What happens today is that if you want to know if you have PFAS in your water, you take a sample, you send it to a lab, and you wait four to six weeks and you pay, like—I don’t know—call it $400 a sample. It takes forever for these results to come back. If you’re treating water and you want to know if your treatment system is working, you’re basically treating water for a month before you figure out if it’s working or not.
So what we are coming up with is a handheld biosensor. You can put your water with your PFAS in it, or hopefully no PFAS in it. You put it in a detector, and it tells you right away if you have seven parts per trillion, you have a hundred parts per trillion, or you have nothing. That’s the third product that we’re launching this year.
FC: And is that more aimed toward regular consumers or larger companies?
NR: We’re focused right now on industrial partners. The likely cost of one would be something that your normal household isn’t going to . . . it’s not like a pH stick right now. Hopefully, with further development, we can get it down to a price point that it is a test that costs a couple of dollars, but right now we are trying to get it to be a cost-effective equivalent to sending [a water sample] out to a lab, but with immediate results.
FC: On your website, there’s a quote that particularly resonated with me, which was, “To us, waste is a failure of imagination.” What does that mean to you?

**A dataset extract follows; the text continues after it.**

-- ==== Sys2Proof/Machine/Dispatch.lean ====
section
/-! DEFINITION. The dispatch of a command to its meaning: one arm per constructor of Instr. -/

namespace Sys2Proof.Machine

NR: We have [that quote] on the back of our T-shirts; we have it on our mugs. It’s really motivating to know that we don’t have to look at a mattress in a landfill and see that as waste. We can see that as a raw material for a product. We don’t need to look at waste as something that is unusable. We can look at upcycling that waste into new products that both are saving our environment from the waste problem, but also recycling everything, using nature as inspiration. Nature recycles everything in a circular economy—that’s what we want to do. We want to take that power of nature and be able to upcycle and recycle everything we have.